– Sean Bagniewski had seen the problems coming.

It wasn’t so much that the new app that the Iowa Democratic Party had planned to use to report its caucus results didn’t work. It was that people were struggling to even log in or download it in the first place. After all, there had never been any app-specific training for this many precinct chairs.

So last Thursday, Bagniewski, chairman of the Democratic Party in Polk County, Iowa’s most populous, decided to scrap the app entirely, instructing his precinct chairs to simply call in the caucus results as they had always done.

The only problem was, when the time came during Monday’s caucuses, those precinct chairs could not connect with party leaders via phone. Bagniewski instructed his executive director to take pictures of the results with her smartphone and drive over to the Iowa Democratic Party headquarters to deliver them in person. She was turned away without explanation, he said.

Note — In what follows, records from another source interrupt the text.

/-! ### Shifts that change (R214, R230) -/

/-- The shift of an input changes: LAST_SHIFT, and the entries that the change breaks. An exchange breaks an entry only after 16 in a row; a
change of FEC mode breaks it at once. -/
def shiftChanged (s : State) (p : Nat) (base : Option Nat) (byMode : Bool) : State :=
  let guard := s.reg Dict.LAST_GUARD_POS
  let s1 := s.updLasts fun u =>
    { u with
      base := tset none u.base p base
      shift := tset 0xFFFF u.shift p ((base.map (· + guard)).getD 0xFFFF) }
  let keys := (lastKeys s1).filter fun k => lastIn k = p && (s1.last k).st.holds && (s1.last k).outPort < 96
  let above (s : State) (k : Nat) : Bool := (shiftFor s k (s.last k)).any fun v => decide ((s.last k).delta < v)
  let s2 := forEach s1 keys fun s k =>
    if byMode then (if above s k then breakDue s k 11 s.time.count else s)
    else
      let run := if above s k then (s.last k).driftRun + 1 else 0
      let t := s.updLast k fun e => { e with driftRun := min 16 run }
      if run = 16 then breakDue t k 11 s.time.count else t
  if keys.any fun k => (s2.last k).due.any (fun d => d.1 = 11) && ((s1.last k).due.isNone) then s2.raise 0x0707 else s2

/-! ### Chunks on their way (R220, R225 to R227) -/

/-- The chunks in the last buffer of an input (R225). -/
def lastDepth (s : State) (p : Nat) : Nat := sumOf s.lasts.entries fun c => if lastIn c.1 = p then c.2.queue.length else 0

/-- A chunk reaches the queue of an Active entry with a fabric output: on time, or late (R225, R226). -/
def queueChunk (s : State) (key : Nat) (c : Chunk) (pos : Nat) : State :=
  let e := s.last key
  let shift := (shiftFor s key e).getD e.delta
  let onTime := arrivalSlot e pos && !bitAt c.tag 4 && e.queue.isEmpty && decide (shift ≤ e.delta)
  if 64 ≤ lastDepth s (lastIn key) then wrapChunk s key c 3
  else
    let s1 := if onTime then s else s.count 0x382 (lastIn key)
    s1.updLast key fun e => { e with queue := e.queue ++ [{ c with due := pos + (if onTime then e.delta else shift) }] }

/-- A chunk of a known entry goes where the entry's state sends it. -/
def takeChunk (s : State) (key : Nat) (c : Chunk) (pos : Nat) : State :=
  let e := s.last key
  match wrapReasonOf e.st with
  | some reason => wrapChunk s key c reason
  | none =>
    if e.outPort < 96 then queueChunk s key c pos
    else if e.outPort < 100 then deliverChunk s (lastIn key) (e.outLabel % 4096) c.tag c.data c.bad false
    else s.updLasts fun u => { u with toCp := u.toCp ++ [(key, c)] }

/-- A lasted flit arrives on a port in a position (R220). -/
def lastedIn (s : State) (p pos body : Nat) (bad : Bool) : State :=
  let tag := fld body 479 448
  let key := 4096 * p + fld tag 27 16
  let e := s.last key
  match e.st with
  | .empty | .written | .armed | .refused => (s.count 0x388 p).raise 0x0704 1 p
  | _ =>
    if fld tag 31 28 ≠ e.gen then (s.count 0x388 p).raise 0x0704 1 p
    else takeChunk s key { tag := tag, data := fld body 447 0, bad := bad, at' := s.time.count } pos

/-! ### Departures (R225, R227, R235) -/

/-- The control byte of a lasted flit (R102). -/
def lastCtl (bad : Bool) : Nat := if bad then 0xC7 else 0xC6

/-- A lasted flit as it leaves: the label replaced by OUT_LABEL, LATE set when the position is not the entry's (R218). -/
def departFlit (e : LastEntry) (c : Chunk) (late : Bool) : Flit :=
  let tag := setFld c.tag 31 16 e.outLabel
  { ctl := lastCtl c.bad, body := (if late then tag ||| 16 else tag) * 2 ^ 448 + c.data }

/-- The record that an OPEN source entry would send next. -/
def sourceRecord (s : State) (key : Nat) (e : LastEntry) : Option Nat :=
  if e.isOpen ∧ 96 ≤ lastIn key ∧ lastIn key < 100 then (s.ring (lastIndex key)).records.head? else none

/-- The chunk that a source record makes in a stitch (R218, R235). -/
def sourceChunk (e : LastEntry) (rec' count : Nat) : Chunk :=
  { tag := packTag (e.outLabel / 4096) (e.outLabel % 4096) (count % 256) (bitAt rec' 62) (fld rec' 61 60) false
    data := fld rec' 511 64, bad := bitAt rec' 63 }

/-- The entry that reserves a slot of the present stitch on an output, if one does. -/
def reserverOf (s : State) (o slot : Nat) : Option Nat :=
  (s.lasts.entries.find? fun c => c.2.st.holds && c.2.outPort = o && reserves c.2 slot s.time.count).map (·.1)

/-- The chunk at the head of an Active entry's queue that may leave in a position. -/
def headReady (e : LastEntry) (pos : Nat) : Option Chunk :=
  if e.st = .active then e.queue.head?.filter fun c => c.due ≤ pos else none

/-- What a reserved position carries: the flit, and the state after it has left. -/
def reservedFlit (s : State) (key pos : Nat) : Option (Flit × State) :=
  let e := s.last key
  match headReady e pos with
  | some c =>
    let own := if 96 ≤ lastIn key then { c with tag := setFld c.tag 15 8 (s.time.count % 256) } else c
    some (departFlit e own false, (s.updLast key fun e => { e with queue := e.queue.drop 1 }).count 0x380 e.outPort)
  | none =>
    match sourceRecord s key e with
    | some r =>
      let i := lastIndex key
      let n := ringSize (ringRow s i)
      let s1 := (s.updRing i fun g => { g with records := g.records.drop 1, cons := ringNext n g.cons }).count 0x380 e.outPort
      let s2 := if bitAt r 63 then (chunkLost s1 (lastIn key)).raise 0x0708 else s1
      some (departFlit e (sourceChunk e r s.time.count) false, fetchRecords s2 i)
    | none => none

/-- The late chunk that a free position of an output carries: the one longest due. The collective engine's own chunks wait for their reserved
positions (R398). -/
def lateKey (s : State) (o pos : Nat) : Option Nat :=
  (s.lasts.entries.foldl (fun best c =>
    if c.2.outPort = o ∧ lastIn c.1 < 96 then
      match headReady c.2 pos, best with
      | some h, some (b : Nat × Nat) => if h.due < b.2 then some (c.1, h.due) else best
      | some h, none => some (c.1, h.due)
      | none, _ => best
    else best) none).map (·.1)

/-- The late chunk and the state after it has left. -/
def lateFlit (s : State) (key pos : Nat) : Option (Flit × State) :=
  let e := s.last key
  (headReady e pos).map fun c => (departFlit e c true, (s.updLast key fun e => { e with queue := e.queue.drop 1 }).count 0x381 e.outPort)

/-! ### Signals on the link (R233) -/

/-- The entry that a record names, from the port of its arrival. -/
def signalEntry (s : State) (p label : Nat) (up : Bool) : Option Nat :=
  let lives (e : LastEntry) : Bool := e.st ≠ .empty && e.st ≠ .written && e.st ≠ .refused
  if up then (s.lasts.entries.find? fun c => lives c.2 && c.2.outPort = p && c.2.outLabel = label).map (·.1)
  else
    let key := 4096 * p + label % 4096
    let e := s.last key
    if lives e && e.gen = label / 4096 then some key else none

/-- A record is applied to its entry and relayed (R223, R230, R233). A Closing entry sends no signals (R222). -/
def signalIn (s : State) (p : Nat) (r : SigRec) : State :=
  let s1 := s.count 0x387 p
  if !(([1, 2, 3, 4, 5, 0x11] : List Nat).contains r.event) then s1.count 0x389 p
  else
    match signalEntry s1 p r.label (upstream r.event) with
    | none => s1.count 0x389 p
    | some key =>
      let e := s1.last key
      if e.st = .closing then s1
      else if r.event = 1 then
        (match e.st with
         | .active => becomeReady s1 key r.stitch
         | .armed | .suspended => s1.updLast key fun e => { e with readyHeld := true }
         | _ => sendSignal s1 key 1 r.stitch)
      else if r.event = 2 ∨ r.event = 0x11 then
        (if e.st.holds then breakDue s1 key 10 r.stitch else sendSignal s1 key r.event r.stitch)
      else sendSignal s1 key r.event r.stitch

/-- The records that the entries have to send on a port, up to the 28 of a stitch, and the entries without them (R118, R233,
R238). -/
def takeSignals (es : Tbl LastEntry) (p room : Nat) : List SigRec × Tbl LastEntry :=
  es.foldl (fun (a : List SigRec × Tbl LastEntry) c =>
    let mine := c.2.signals.filter fun g => (if upstream g.event then lastIn c.1 else c.2.outPort) = p
    let now := mine.take (room - a.1.length)
    if now.isEmpty then a
    else
      (a.1 ++ now.map fun g =>
        { label := if upstream g.event then c.2.inLabel c.1 else c.2.outLabel, event := g.event, stitch := g.stitch % 2 ^ 24 },
       tset {} a.2 c.1 { c.2 with signals := c.2.signals.filter fun g => !now.contains g })) ([], es)

/-! ### Writes -/

/-- The entry is so far along that a write with VALID = 1 is refused (R222). -/
def lastBusy (s : State) (key : Nat) : Bool := (s.last key).st.used

/-- A row of LAST_ENTRY is judged (R222); the label of an entry whose output is CP has bits 15:13 zero (R391). -/
def lastEntryCheck (s : State) (key v : Nat) : Nat :=
  if bitAt v 255 ∧ lastBusy s key then 0x0C
  else if bitAt v 255 ∧ fld v 229 223 = 100 ∧ fld v 210 208 ≠ 0 then 6 else 0

/-- A row with VALID = 1 is applied (R222). -/
def applyLastOpen (s : State) (key v : Nat) : State :=
  logLast (s.updLast key fun e => { cfg := lastRwBits v, st := .written, lastGen := e.lastGen, writtenAt := s.time.count }) key .written 0

/-- A row with VALID = 0 is applied (R222). -/
def applyLastClose (s : State) (key v : Nat) : State :=
  let e := s.last key
  match e.st with
  | .written | .refused => logLast (s.updLast key fun e => e.emptied (lastRwBits v)) key .empty 0
  | .armed | .active | .suspended | .broken =>
    wrapQueue (enterLast (s.updLast key fun e => { e with cfg := clearBits e.cfg (2 ^ 255), signals := [] }) key .closing e.reason) key
  | .empty => s.updLast key fun e => { e with cfg := lastRwBits v }
  | .closing => s

/-- A row of LAST_ENTRY applied. -/
def applyLastEntry (s : State) (key v : Nat) : State := if bitAt v 255 then applyLastOpen s key v else applyLastClose s key v

/-- A row of LAST_CAP is judged (R217). -/
def capCheck (s : State) (p v : Nat) : Nat :=
  if v < lastReserved s.lasts.entries p then 0x0C else if v < 1 ∨ 60 < v then 6 else 0
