/-- Q_ENABLE_CHECK: the enable requested in Reset is checked at the boundary (R274). -/
def execQEnableCheck (queue : Nat) (s : State) : Host.Outcome State Fault Refusal :=
  if 1048576 ≤ queue then .fault .noSuchQueue
  else if (s.queue queue).enableDue then
    let s1 := s.updQueue queue fun q => { q with enableDue := false }
    .next (if (s.queue queue).st = .reset ∧ !fnResetting s (s.queue queue).func then enableNow s1 queue else s1)
  else .next s

/-! ### Pushes -/

/-- The pushed units all show the phase of their index (R284). -/
def phasesOk (n base : Nat) (units : List Nat) : Bool :=
  (List.range units.length).all fun k => fld (units.getD k 0) 63 63 = ringPhase n ((base + k) % (2 * n))

/-- The whole units of a write's data. -/
def unitsOf (data : List Byte) : List Nat :=
  (List.range (data.length / 64)).map fun k => natLE ((data.drop (64 * k)).take 64)

/-- The units of a push are placed in the entry cache (R284). -/
def placeUnits (q : Queue) (base : Nat) (units : List Nat) : Queue :=
  let t := (List.range units.length).foldl (fun t k => tset 0 t ((base + k) % (2 * q.wrUnits)) (units.getD k 0 + unitMark)) q.units
  { q with units := t }

/-- A write to the queue's push window (R284). -/
def push (s : State) (g offset : Nat) (data : List Byte) : State :=
  let q := s.queue g
  if !q.live ∨ q.wrUnits = 0 then s.count 0x481 (queueFunc s g)
  else
    let n := q.wrUnits
    let u := offset / 64
    let base := if offset = 0 then q.wqProd else q.pushBase
    let units := unitsOf data
    let at' := (base + u) % (2 * n)
    let new := (at' + units.length) % (2 * n)
    if data.length % 64 ≠ 0 ∨ offset % 64 ≠ 0 ∨ (u ≠ 0 ∧ (q.pushUnits = 0 ∨ u ≠ q.pushUnits)) ∨ !phasesOk n at' units then queueError s g 0x07
    else match judgeProducer n q.wqCons q.wqProd new with
      | .lap => queueError s g 0x07
      | v =>
        let s1 := s.updQueue g fun q => { placeUnits q at' units with pushBase := base, pushUnits := u + units.length }
        if v = .fresh then
          fetchQueue ((((s1.updQueue g fun q => { q with wqProd := new }).count 0x482 q.func).count 0x480 q.func)) g
        else s1.count 0x481 (queueFunc s g)

/-- PUSH: a write of 8 to 256 bytes within one push window of BAR2 (R257, R284). -/
def execPush (func queue offset : Nat) (data : List Byte) (s : State) : Host.Outcome State Fault Refusal :=
  onQueue s func queue fun g =>
    if data.length < 8 ∨ 256 < offset + data.length then mmioRefused s func
    else push (if (s.queue g).live then touchQueue s g else s) g offset data

/-! ### Watched producers -/

/-- SNOOP_RECEIVE: a snoop is answered; a store by the host to a watched line has the line read again (R249, R252). -/
def execSnoopReceive (line : Nat) (kind : Snoop) (s : State) : Host.Outcome State Fault Refusal :=
  if s.host.units = 0 then .next s
  else
    let w := watchers s line
    let s1 := s.count 0x402
    let s2 := if tget 0 s.host.cache line ≠ 0 ∨ w ≠ [] then s1.count 0x403 else s1
    .next (match kind with
      | .snpCur => s2
      | .snpData => s2.updHost fun h => { h with cache := tupd 0 h.cache line fun v => min v 1 }
      | .snpInv =>
        forEach (s2.updHost fun h => { h with cache := tset 0 h.cache line 0 }) w fun s g => readWatch (s.count 0x405) g)

/-- WATCH_REFETCH_DONE: the producer index found in a watched line is a doorbell (R252, R285). -/
def execWatchRefetchDone (tag : Nat) (data : List Byte) (bad : Bool) (s : State) : Host.Outcome State Fault Refusal :=
  match s.host.reads.find? fun r => r.tag = tag with
  | some { why := .watch g, .. } =>
    let s1 := s.updHost fun h => { h with reads := h.reads.filter fun r => r.tag ≠ tag }
    .next (if !(s1.queue g).live then s1
      else if bad then queueError s1 g 0x09
      else doorbell s1 g (natLE (data.take 4)))
  | _ => .next s

/-- PHASE_RETRY: a stitch after a covered unit showed the old phase it is read again (R287). -/
def execPhaseRetry (queue : Nat) (s : State) : Host.Outcome State Fault Refusal :=
  let q := s.queue queue
  if 1048576 ≤ queue then .fault .noSuchQueue
  else if q.retryDue ∧ q.live ∧ q.retryAt < s.time.count then
    .next (fetchQueue (s.updQueue queue fun q => { q with retryDue := false, retries := q.retries + 1 }) queue)
  else .next s

/-! ### The ring-full limit -/

/-- The queues that feed a ring. -/
def feeders (s : State) (r : Nat) : List Nat :=
  (s.queues.qs.map (·.1)).filter fun g => (s.queue g).live && decide (ringOf s g = r)

/-- CR_FULL_LIMIT: a ring exhausted for QUEUE_CR_FULL_LIMIT_ST stops every queue that feeds it (R296). -/
def execCrFullLimit (queue : Nat) (s : State) : Host.Outcome State Fault Refusal :=
  if 1048576 ≤ queue then .fault .noSuchQueue
  else match (s.queue queue).fullSince with
    | some t =>
      .next (if t + s.reg Dict.QUEUE_CR_FULL_LIMIT_ST ≤ s.time.count ∧ feeders s queue ≠ [] then
        (forEach s (feeders s queue) fun s g => queueError s g 0x0A).event Dict.QUEUE_EVENTS 0 2
      else s)
    | none => .next s
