/-- R220, R225, R230 to R233, R235, R237. -/
def Obligations.ChunksAndSignalsOnLasts : Prop :=
  (∀ (s : State) (p pos tag data : Nat) (bad : Bool), p < 96 → tag < 2 ^ 32 → data < 2 ^ 448 →
    (((s.last (4096 * p + fld tag 27 16)).st = .empty ∨ (s.last (4096 * p + fld tag 27 16)).st = .written ∨
        (s.last (4096 * p + fld tag 27 16)).st = .armed ∨ (s.last (4096 * p + fld tag 27 16)).st = .refused ∨
        fld tag 31 28 ≠ (s.last (4096 * p + fld tag 27 16)).gen) → Loggable s 0x0704 1 p →
      ∃ t, exec (.lastedFlitReceive p pos tag data bad) s = .next t ∧ t = { s with mon := t.mon } ∧ Logged s t 0x0704 1 p 0) ∧
    (∀ v, (s.last (4096 * p + fld tag 27 16)).st = .active → fld tag 31 28 = (s.last (4096 * p + fld tag 27 16)).gen →
      (s.last (4096 * p + fld tag 27 16)).outPort < 96 → lastDepth s p < 64 →
      arrivalSlot (s.last (4096 * p + fld tag 27 16)) pos = true → bitAt tag 4 = false → (s.last (4096 * p + fld tag 27 16)).queue = [] →
      shiftFor s (4096 * p + fld tag 27 16) (s.last (4096 * p + fld tag 27 16)) = some v → v ≤ (s.last (4096 * p + fld tag 27 16)).delta →
      ∃ t, exec (.lastedFlitReceive p pos tag data bad) s = .next t ∧ t = { s with lasts := t.lasts } ∧
        OtherLasts s t (4096 * p + fld tag 27 16) ∧
        (t.last (4096 * p + fld tag 27 16)).queue =
          [{ tag := tag, data := data, bad := bad, due := pos + (s.last (4096 * p + fld tag 27 16)).delta, at' := s.time.count }]) ∧
    ((s.last (4096 * p + fld tag 27 16)).st = .suspended → fld tag 31 28 = (s.last (4096 * p + fld tag 27 16)).gen → bad = false →
      (s.last (4096 * p + fld tag 27 16)).fbFna ≠ 0x3FFFF → (s.last (4096 * p + fld tag 27 16)).wrap = [] → wrapFree s ≠ 0 →
      ∃ t, exec (.lastedFlitReceive p pos tag data bad) s = .next t ∧ t = { s with lasts := t.lasts, mon := t.mon } ∧ Unfaulted s t ∧
        OtherLasts s t (4096 * p + fld tag 27 16) ∧ (t.last (4096 * p + fld tag 27 16)).wrapReason = 1 ∧
        (t.last (4096 * p + fld tag 27 16)).wrap = [{ tag := tag, data := data, at' := s.time.count }])) ∧
  (∀ (s : State) (p : Nat) (r : SigRec), p < 96 →
    (signalEntry s p r.label (upstream r.event) = none →
      ∃ t, exec (.lastSignalReceive p [r]) s = .next t ∧ t = { s with mon := t.mon } ∧ Unfaulted s t) ∧
    (∀ key, signalEntry s p r.label (upstream r.event) = some key → (r.event = 2 ∨ r.event = 0x11) → (s.last key).st.holds = true →
      (s.last key).due = none →
      ∃ t, exec (.lastSignalReceive p [r]) s = .next t ∧ t = { s with lasts := t.lasts, mon := t.mon } ∧ Unfaulted s t ∧
        OtherLasts s t key ∧ t.last key = { s.last key with due := some (10, r.stitch) })) ∧
  (∀ (s : State) (port index : Nat) (c : Chunk) (rest : List Chunk), port < 101 → index < 4096 →
    (s.last (4096 * port + index)).wrap = c :: rest →
    (c.at' + s.reg Dict.LAST_WRAP_WAIT_ST ≤ s.time.count →
      ∃ t k, exec (.wrapTimer port index) s = .next t ∧ t = { s with sw := t.sw, lasts := t.lasts, mon := t.mon } ∧ Unfaulted s t ∧
        OtherLasts s t (4096 * port + index) ∧ (t.last (4096 * port + index)).wrap = [] ∧
        (t.last (4096 * port + index)).wrapNum = ((s.last (4096 * port + index)).wrapNum + 1) % 2 ^ 32 ∧
        t.sw.pkts = s.sw.pkts ++ [k] ∧ k.own = true ∧ k.inPort = port ∧ k.hdr.pcls = 2 ∧ k.hdr.opc = 0x5E ∧ k.hdr.sep = 0xFFFF ∧
        k.hdr.dfna = (s.last (4096 * port + index)).fbFna ∧ k.hdr.dep = (s.last (4096 * port + index)).fbEp ∧
        k.hdr.len = 60 * (rest.length + 1)) ∧
    (s.time.count < c.at' + s.reg Dict.LAST_WRAP_WAIT_ST → exec (.wrapTimer port index) s = .next s)) ∧
  (∀ (s : State) (hp : Nat) (d : Delivered) (rest : List Delivered), hp < 4 → tget [] s.sw.delivered (96 + hp) = d :: rest →
    d.pkt.opc = 0x5E →
    (fallbackRing s d.pkt = none → Loggable s 0x0709 0 0 →
      ∃ t, exec (.wrapDeliver hp) s = .next t ∧ Logged s t 0x0709 0 0 0 ∧ Fired s t 129 ∧
        tget [] t.sw.delivered (96 + hp) = rest ∧ t.lasts = s.lasts) ∧
    (∀ r, fallbackRing s d.pkt = some r → d.pkt.payload.length = 60 → (s.ring r).stopped = false →
      ringFull (ringSize (ringRow s r)) (s.ring r).prod (s.ring r).cons = false →
      windowOk s (fld (ringRow s r) 123 114) (recordAddr (ringRow s r) (s.ring r).prod) 64 true = true →
      ∃ t, exec (.wrapDeliver hp) s = .next t ∧ Unfaulted s t ∧ tget [] t.sw.delivered (96 + hp) = rest ∧
        t.ring r = { s.ring r with prod := ringNext (ringSize (ringRow s r)) (s.ring r).prod } ∧ t.lasts.entries = s.lasts.entries)) ∧
  ∀ (s : State) (r v : Nat), r < 4096 →
    (judgeProducer (ringSize (ringRow s r)) (s.ring r).cons (s.ring r).prod v = .fresh →
      ∃ t, exec (.lastRingProducerWrite r v) s = .next t ∧ (t.ring r).prod = v ∧ (t.ring r).cons = (s.ring r).cons) ∧
    (consumerOk (ringSize (ringRow s r)) (s.ring r).cons (s.ring r).prod v = true → (s.ring r).lossAt = none →
      exec (.lastRingConsumerWrite r v) s = .next (s.updRing r fun g => { g with cons := v }))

“I don’t even know if they know what they don’t know,” Bagniewski said of the state party shortly before 2 a.m. Tuesday.

It was a surreal opening act for the 2020 campaign that included unexplained “inconsistencies” in results that were not released to the public, heated conference calls with campaigns that were hung up on by the state party, firm denials of any kind of hacking and a presidential primary left in a strange state of almost suspended animation.

“A systemwide disaster,” said Derek Eadon, a former Iowa Democratic Party chairman.

Amid the chaos and confusion, there were conflicting candidate speeches declaring various degrees of victory, as Sen. Bernie Sanders’ campaign released its own set of favorable partial results, and multiple campaigns hoped that the mess would not lessen the eventual impact of what they said appeared to be a disappointing first test for former Vice President Joe Biden.

“Any campaign saying they won or putting out incomplete numbers is contributing to the chaos and misinformation,” Joe Rospars, chief strategist for Sen. Elizabeth Warren, scolded on Twitter. Two tweets and one minute earlier, he had written, “It’s a very close race among the top three candidates (Warren, Sanders, Buttigieg) and Biden came a distant fourth.”

With no actual results, the only clear loser was Iowa and its increasingly precarious caucuses. For the third consecutive presidential cycle, the results here are riddled with questions, if not doubt. First it was the Republicans, when Mitt Romney was initially declared the winner in 2012 before that was later reversed, and then the Democrats suffered when a virtual tie between Hillary Clinton and Sanders in 2016 set off a number of rule changes that culminated in the 2020 debacle.

The evening had begun well enough. Iowa Democrats said turnout was strong and the caucuses themselves — held across more than 1,600 precincts from the Missouri River to the Mississippi River — had mostly proceeded smoothly. For the first time, there would be not just one result recorded but three: the initial alignment of caucusgoers, the realignment of those who were with candidates below 15% support, and then the final delegates won at each site.

The added detail was the result of complaints from four years ago about the opaqueness of Sanders’ narrow loss in the Iowa delegate chase to Clinton.

Some precinct leaders said they had filed their results Monday with little struggle. Jerry Depew, the county chair in rural Pocahontas, said he had called in his results after a five-minute hold, at 8:05 p.m.

But soon the party phone lines were completely jammed.

“The app wasn’t included in the chair training that everyone was required to take,” said Zach Simonson, the Democratic Party chair in Wapello County.

“When you have an app that you’re sending out to 1,700 people and many of them might be newer to apps and that kind of stuff, it might have been worth doing a couple months’ worth of testing,” said Bagniewski, the Polk County chairman.

But those delays and confusion did not explain why the state party had released zero results — including from the precincts that had successfully filed their results either via phone or the app. The party said at first that it was conducting “quality control” efforts.

At 10:26 p.m., the Iowa Democratic Party issued a longer statement.

“We found inconsistencies in the reporting of three sets of results,” it said. “This is simply a reporting issue, the app did not go down and this is not a hack or an intrusion. The underlying data and paper trail is sound and will simply take time to further report the results.”

Around that time, the state party tried to brief the campaigns in a phone call. It did not go well. Party officials mostly reiterated their public statements: that the delays were related to issuing three numbers per precinct for the first time. Party officials hung up after being pressed for more by the campaigns, according to two people on the call.

The candidates decided not to wait for any results, one by one giving variations of a victory speech, beginning with Minnesota Sen. Amy Klobuchar.